Figure 3: Detailed structure of the MAVL dataset

To comply with copyright regulations, we provide URLs rather than distributing full lyrics, and reconstruct each line using a compact representation. For English lyrics, we split lines by spaces and record the first letter of each word along with the first and last words (e.g., "Remember me though I have to say goodbye" → ["RmtIhtsg", "Remember", "goodbye"]). For Japanese lyrics, where spacing doesn't naturally separate words, we use morphological analysis tools like MeCab to tokenize the text, then create similar compact representations to enable accurate restoration when the corresponding URL is accessed.

Method: SylAVL-CoT

Syllable-Constrained Audio-Video LLM with Chain-of-Thought

Figure 4: SylAVL-CoT pipeline for lyrics translation.This three-step process segments syllables utilizing audio, translates using video context, and iteratively refines the output to match original syllable counts.
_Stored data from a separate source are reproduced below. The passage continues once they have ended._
/-- The handshake of an HBM island is lost or comes back. -/
def State.hbmLoss (s : State) (k : Nat) (lost : Bool) : State :=
  if smGet (fun _ => false) s.flt.hbmLost k == lost then s
  else ({ s with flt := { s.flt with hbmLost := smSet (fun _ => false) s.flt.hbmLost k lost } }).fault 0x500 k (b2n lost)

/-! ### Pages of a retired pseudo-channel (R420) -/

/-- Pages of pseudo-channel `c` in use. -/
def State.pagesOf (s : State) (c : Nat) : List Nat :=
  (s.cat.pages.filter (fun x => x.1 / pcPages == c && x.2.isSome)).map (·.1)

/-- Page `p` is copied to page `q`, and the chain is relinked; what is in HBM is encrypted again under its new place
(R446). -/
def State.relinkPage (s : State) (p q : Nat) (g : Page) : State :=
  let sub (l : List Nat) : List Nat := l.map (fun x => if x = p then q else x)
  let ent (e : QEntry) : QEntry := { e with pages := sub e.pages }
  let d := s.dq g.queue
  let s := s.setDq g.queue { d with
    entries := d.entries.map ent, openPage := d.openPage.map (fun x => if x = p then q else x) }
  let s := { s with dsq := { s.dsq with going := s.dsq.going.map (fun y =>
    match y with
    | Going.lane t l h e => Going.lane t l h (ent e)
    | Going.mac m e n => Going.mac m e n) } }
  let s := (s.takePage (q / pcPages) q g).setPage p none
  let s := { s with cat := { s.cat with stamped := s.cat.stamped.map (fun x => if x = p then q else x) } }
  let before := (((s.dq g.queue).entries.flatMap (·.pages)).takeWhile (· != q)).getLast?
  let s := match before with
    | some b => s.emitHeader b
    | none => s
  (if g.written then s.emitPage q g else s).bump 0x1D00407 1

/-- Page `p` cannot be read: packets with octets in it are bad (R418). -/
def State.pageBad (s : State) (p : Nat) : State :=
  match s.page p with
  | none => s
  | some g =>
    g.pkts.foldl (fun s i =>
      match s.pkt i with
      | some x => s.makeBad x.grp false
      | none => s) (s.setPage p (some { g with bad := true }))

/-- A page that cannot be moved: its packets are bad, and it is dropped from its chain. -/
def State.losePage (s : State) (p : Nat) : State :=
  let s := s.pageBad p
  match s.page p with
  | none => s
  | some g =>
    let drop (e : QEntry) : QEntry := { e with pages := e.pages.filter (· != p) }
    let d := s.dq g.queue
    let s := s.setDq g.queue { d with entries := d.entries.map drop }
    s.freePage p

/-- Move one page; the answer is the number of pages moved. A page for which none can be allocated counts as a refusal (R416, R420). -/
def State.movePage (s : State) (p pick : Nat) : Nat × State :=
  match s.page p, s.nextPc with
  | some g, some c => if g.bad then (0, s.losePage p) else (1, s.relinkPage p (s.popPage c pick) g)
  | some _, none => (0, (s.bump 0x1D00405 1).losePage p)
  | none, _ => (0, s)

/-- Move every page of pseudo-channel `c`. -/
def State.movePages (s : State) (c : Nat) (picks : List Nat) : Nat × State :=
  ((s.pagesOf c).zip (List.range (s.pagesOf c).length)).foldl (fun (r : Nat × State) x =>
    let y := r.2.movePage x.1 (nth picks x.2 0)
    (r.1 + y.1, y.2)) (0, s)

/-! ### Retries (R535 to R537) -/

/-- A pipe is reset: its packets in flight are dropped and counted (Table 17.2). -/
def State.dropPipe (s : State) (i : Nat) : State :=
  let gone := s.cls.deciding.filter (fun e => e.pipe == i)
  let s := { s with cls := { s.cls with deciding := s.cls.deciding.filter (fun e => e.pipe != i) } }
  (gone.foldl (fun s e => s.traceEnds e.trace true false false) s).bump (0x301 + 2 * 16) gone.length

/-- A resource is out of service for its retry, or back. -/
def State.retryService (s : State) (cls i : Nat) (on : Bool) : State :=
  if cls = 0 then s.laneLoss (i / 2) (i % 2) (fun v => { v with retrying := on })
  else if cls = 1 then s.treeLoss i (fun u => { u with retrying := on })
  else if cls = 2 then
    s.portChange i (fun s => { s with flt := { s.flt with portRetry := smSet (fun _ => false) s.flt.portRetry i on } })
  else if cls = 5 then
    let s := { s with flt := { s.flt with pipeRetry := smSet (fun _ => false) s.flt.pipeRetry i on } }
    if on then s.dropPipe i else s
  else s

/-- A retry starts. -/
def State.startRetry (s : State) (cls i : Nat) : State :=
  let h := s.hist cls i
  let s := s.setHist cls i { h with starts := s.now :: h.starts, busy := true }
  let s := { s with flt := { s.flt with
    retries := smSet (fun _ => 0) s.flt.retries cls (smGet (fun _ => 0) s.flt.retries cls + 1) } }
  (s.retryService cls i true).notice 0x020 cls i

/-! ### RETIRE and RESTORE (R538 to R541) -/

/-- The lowest free spare row of the bank of row `r`. -/
def State.freeSpare (s : State) (r : Nat) : Option Nat :=
  (List.range 8).find? (fun k => !s.flt.rows.any (fun x => x.1 / 2048 == r / 2048 && x.2 == k + 1))

/-- A class-3 RETIRE is in execution. -/
def State.pcMoving (s : State) : Bool := (List.range 256).any (fun c => s.rb (adPc c) 20)

/-- The effect of a retirement (Table 17.3), and what the command waits for. -/
def State.retireEffect (s : State) (cls i : Nat) : State × Option Wait :=
  if cls = 0 then ((s.changeLane (i / 2) (i % 2) (fun v => { v with retired := true })).dropLaneDown (i / 2), none)
  else if cls = 1 then ((s.changeTree i (fun u => { u with retired := true })).stopWorks (onTree i), none)
  else if cls = 2 then (s.portChange i (fun s => (s.setRf (adPort i 1) 16 16 1).setRf (adPort i 1) 15 8 0), none)
  else if cls = 3 then
    let s := (s.setRf (adPc i) 20 19 3).setRf (adPc i) 18 0 0
    ({ s with cat := { s.cat with
        lost := smSet (fun _ => false) s.cat.lost i false,
        relisted := s.cat.relisted.filter (fun x => x.1 / pcPages != i) } }, some (.pcMove i))
  else if cls = 4 then
    ({ s with flt := { s.flt with
        rows := smSet (fun _ => 0) s.flt.rows i ((s.freeSpare i).getD 0 + 1),
        copying := s.flt.copying ++ [(i, false)] } }.stopWorks (s.rowOf i), some (.rowCopy i))
  else ({ s with flt := { s.flt with pipes := smSet (fun _ => false) s.flt.pipes i true } }, none)

/-- RETIRE of a resource; `auto`: by the service processor's policy. One that is refused leaves the fault that led to it to
a retry (R539). -/
def State.retireRes (s : State) (auto : Bool) (cls i : Nat) : Ran :=
  if s.isRetired cls i then .done s 0 0
  else if cls = 3 ∧ s.pcMoving then .fin stRejectBusy 0 0 s
  else if resLimit cls ≤ (s.retiredOf cls).length ∨ (cls = 4 ∧ (s.freeSpare i).isNone) then
    .fin stRejectFull 0 0 (if auto then
      let t := (s.setHist cls i { s.hist cls i with unbounded := true }).alarm 13 0x023 cls i
      if (t.hist cls i).busy then t else t.startRetry cls i else s)
  else
    let (s, w) := s.retireEffect cls i
    let s := ((s.clearHist cls i).logRetire cls i false).alarm 11 0x021 cls i
    match w with
    | some w => .wait 0 w s
    | none => .done s 0 0

/-- A resource is back in service. -/
def State.restored (s : State) (cls i : Nat) : State :=
  ((s.clearHist cls i).logRetire cls i true).notice 0x024 cls i

/-- RESTORE of a resource. -/
def State.restoreRes (s : State) (cls i : Nat) : Ran :=
  if cls = 3 ∧ s.rb (adPc i) 20 then .fin stRejectBusy 0 0 s
  else if !s.isRetired cls i then .done s 0 0
  else if cls = 0 then
    .done ((s.changeLane (i / 2) (i % 2) (fun v => { v with retired := false })).restored 0 i) 0 0
  else if cls = 1 then .done ((s.changeTree i (fun u => { u with retired := false })).restored 1 i) 0 0
  else if cls = 2 then .done ((s.setRf (adPort i 1) 16 16 0).restored 2 i) 0 0
  else if cls = 3 then
    if s.execs.any (fun x => match x.2.wait with
        | .pcRebuild c _ => c == i
        | _ => false) then .fin stRejectBusy 0 0 s
    else .wait 0 (.pcRebuild i s.now) s
  else if cls = 4 then
    if s.flt.copying.any (fun x => x.1 == i) then .fin stRejectBusy 0 0 s
    else .wait 0 (.rowCopy i) { s with flt := { s.flt with copying := s.flt.copying ++ [(i, true)] } }
  else
    .done (({ s with flt := { s.flt with pipes := smSet (fun _ => false) s.flt.pipes i false } }).restored 5 i) 0 0

/-! ### Exhausted budgets (R536, R537) -/

/-- The word of the policy of a class (GLB_FLT_POL). -/
def adPol (cls : Nat) : Nat := 0x200 + cls

/-- The budget of a resource is used up. -/
def State.exhausted (s : State) (cls i : Nat) : Bool :=
  let w := s.rf (adPol cls) 23 8 * 10 ^ 9
  let h := s.hist cls i
  !h.unbounded && Nat.ble (s.rf (adPol cls) 3 0) (h.starts.filter (fun n => Nat.blt s.now (n + w))).length

/-- The service processor is to present a RETIRE of the resource on its command port, after those that wait (R37, R536). -/
def State.autoRetire (s : State) (cls i : Nat) : State :=
  if s.sp.policy.contains (cls, i) then s else { s with sp := { s.sp with policy := s.sp.policy ++ [(cls, i)] } }

/-- RETIRE_ADVISED is due again. -/
def State.adviseDue (s : State) (cls i : Nat) : Bool :=
  (s.hist cls i).advised.all (fun n => Nat.ble (n + s.rf (adPol cls) 23 8 * 10 ^ 9) s.now)

/-- A transient fault of a resource is stamped now. -/
def State.transient (s : State) (cls i : Nat) : State :=
  let h := s.hist cls i
  if s.isRetired cls i || h.busy then s
  else if s.sp.held then if cls = 3 ∨ cls = 5 then s.startRetry cls i else s
  else if !s.exhausted cls i then s.startRetry cls i
  else if s.rb (adPol cls) 47 then
    if s.spInReset then s else s.autoRetire cls i
  else
    let s := if s.adviseDue cls i then
        (s.setHist cls i { s.hist cls i with advised := some s.now }).alarm 12 0x022 cls i
      else s
    s.startRetry cls i

/-- A retry ends. -/
def State.endRetry (s : State) (cls i : Nat) : State :=
  if (s.hist cls i).busy then
    (s.setHist cls i { s.hist cls i with busy := false }).retryService cls i false
  else s

/-! ### Uncorrectable memory errors (R544, Table 17.5) -/

/-- Words of a node change by `f`, and its buckets follow. -/
def State.nodeChange (s : State) (n : Nat) (f : State → State) : State :=
  let was0 := s.shape n 0
  let was1 := s.shape n 1
  ((f s).rebucket n 0 was0).rebucket n 1 was1

/-- S of a structure. -/
def memStructure : MemWord → Nat
  | .packet _ => 0 | .cellHeader _ _ => 0 | .page _ => 0 | .keyed _ _ _ => 1 | .gen _ _ _ => 2 | .entry _ _ => 2
  | .bank _ _ _ => 3
  | .onu _ => 4 | .key _ => 5 | .queue _ => 6 | .node _ => 7 | .credit _ _ => 8 | .cellLink _ => 9 | .pageLink _ => 9
  | .pointer _ => 9 | .vital => 10

/-- SRC and DETAIL of MEM_UNCORR. -/
def memReport (e : MemErr) : Nat × Nat :=
  match e.word with
  | .page p => (0x100 + p.toNat / pcPages, p.toNat % pcPages)
  | .bank t b w => (3, t.toNat * 2 ^ 13 + b2n b * 2 ^ 12 + w.toNat)
  | w => (memStructure w, e.row.toNat)

/-- Another rule reports the error under its own code. -/
def memOwnCode (e : MemErr) : Bool :=
  match e.word with
  | .keyed _ _ _ => true
  | .cellLink _ => true
  | .pageLink _ => true
  | .pointer _ => true
  | _ => false

/-- A keyed slot with an uncorrectable word (R378, R379). -/
def State.slotLost (s : State) (t slot : Nat) (readable : Bool) : State :=
  let s := { s with tbl := { s.tbl with
    bad := smSet (fun _ => 0) s.tbl.bad (kdKey t slot) (if readable then 1 else 2) } }
  let l := smGet (fun _ => []) s.tbl.scrub t
  let s := if l.contains slot || Nat.ble 64 l.length then s
    else { s with tbl := { s.tbl with scrub := smSet (fun _ => []) s.tbl.scrub t (l ++ [slot]) } }
  (s.bump 0x1800019 1).fault 0x440 t slot

/-- The run of a tree that reads a bad bank word, its next instruction or an operand of it, stops, and its bank fails
(R242). A bad word that no run reads changes nothing. -/
def State.bankWordBad (s : State) (t b w : Nat) : State :=
  match (s.tree t).run with
  | some r =>
    if r.bank = b ∧ r.pc ≤ w ∧ w ≤ r.pc + sluOps (hdrOpcode (s.raw (adBank t b r.pc))) then (s.endRun t r).bankFails t
    else s
  | none => s

/-- The rest of a pseudo-channel's free list is abandoned (R416). -/
def State.abandonPages (s : State) (c : Nat) : State :=
  let n := s.rf (adPc c) 18 0
  let s := ((s.bump 0x1D00402 1).bump 0x1D00408 n).setRf (adPc c) 18 0 0
  ({ s with cat := { s.cat with
      lost := smSet (fun _ => false) s.cat.lost c true,
      relisted := s.cat.relisted.filter (fun x => x.1 / pcPages != c) } }).fault 0x4C0 (0x100 + c) 0

/-- Packet `i` is nowhere any more: queues, frames under way and Confluence give it up, and its cells are freed. -/
def State.purgePkt (s : State) (i : Nat) : State :=
  let s := s.dqBusy.foldl (fun (s : State) h =>
    let q := s.dq h
    if q.entries.all (fun e => e.pkt != i) then s
    else
      let l := q.entries.filter (fun e => e.pkt != i)
      let u := s.setDq h { q with entries := l, spilled := q.spilled && l.any (fun e => !e.pages.isEmpty) }
      ((q.entries.filter (fun e => e.pkt == i)).foldl State.releaseEntry u).settleDeficits (s.dqTree h)) s
  let s := s.egBusy.foldl (fun (s : State) q => (s.setEgq q ((s.egq q).filter (fun e => e.pkt != i))).settleEgress (q / 8)) s
  let stage (m : SMap (List FCell)) : SMap (List FCell) :=
    (m.map (fun (x : Nat × List FCell) => (x.1, x.2.filter (fun c => c.pkt != i)))).filter (fun x => !x.2.isEmpty)
  let held (m : SMap (List (FCell × Nat))) : SMap (List (FCell × Nat)) :=
    (m.map (fun (x : Nat × List (FCell × Nat)) => (x.1, x.2.filter (fun c => c.1.pkt != i)))).filter (fun x => !x.2.isEmpty)
  let c := s.cfl
  let s := { s with
    cfl := { c with inputs := stage c.inputs, middles := stage c.middles, reseq := held c.reseq },
    dsq := { s.dsq with going := s.dsq.going.filter (fun g =>
      match g with
      | .lane _ _ _ e => e.pkt != i
      | .mac _ e _ => e.pkt != i) } }
  (s.killPkt i).injected i

/-- A packet whose pointer fails its check is dropped (R412). -/
def State.pointerLost (s : State) (i : Nat) : State :=
  match s.pkt i with
  | none => s
  | some p => ((s.bump 0x1D00403 1).fault 0x4C1 p.output 0).purgePkt i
We leverage Gemini 2.0 Flash with Chain-of-Thought (CoT) reasoning to integrate multimodal cues and enforce syllable constraints. Our SylAVL-CoT follows a three-step process to ensure singable translations:

Identify Core Lyric and Perform Syllable Segmentation: The model locates the relevant audio segment for each lyric line and segments it into syllables based on audible breaks, creating a structural template that maintains the original rhythm and singability.
Generate Target Translation Using Video Context: Visual cues from the video (thematic elements, animation style, cultural context) guide the translation to capture not only literal meaning but also imagery and artistic nuances, while preserving the original syllable count for musical flow.
Iterate and Refine the Translation: The model iteratively adjusts the translation through paraphrasing and reordering to achieve the target syllable count while maintaining cultural appropriateness and linguistic coherence, especially challenging when translating between languages with different structures.

Results

Figure 5: Qualitative examples of SylAVL-CoT compared with baseline methods

We present various qualitative results, as shown in Figure 5. SylAVL-CoT successfully preserves both the original meaning and syllable structure, ensuring singability across different language pairs. The examples demonstrate how our method maintains semantic coherence while adhering to rhythmic constraints, producing translations that are natural and culturally appropriate for the target language.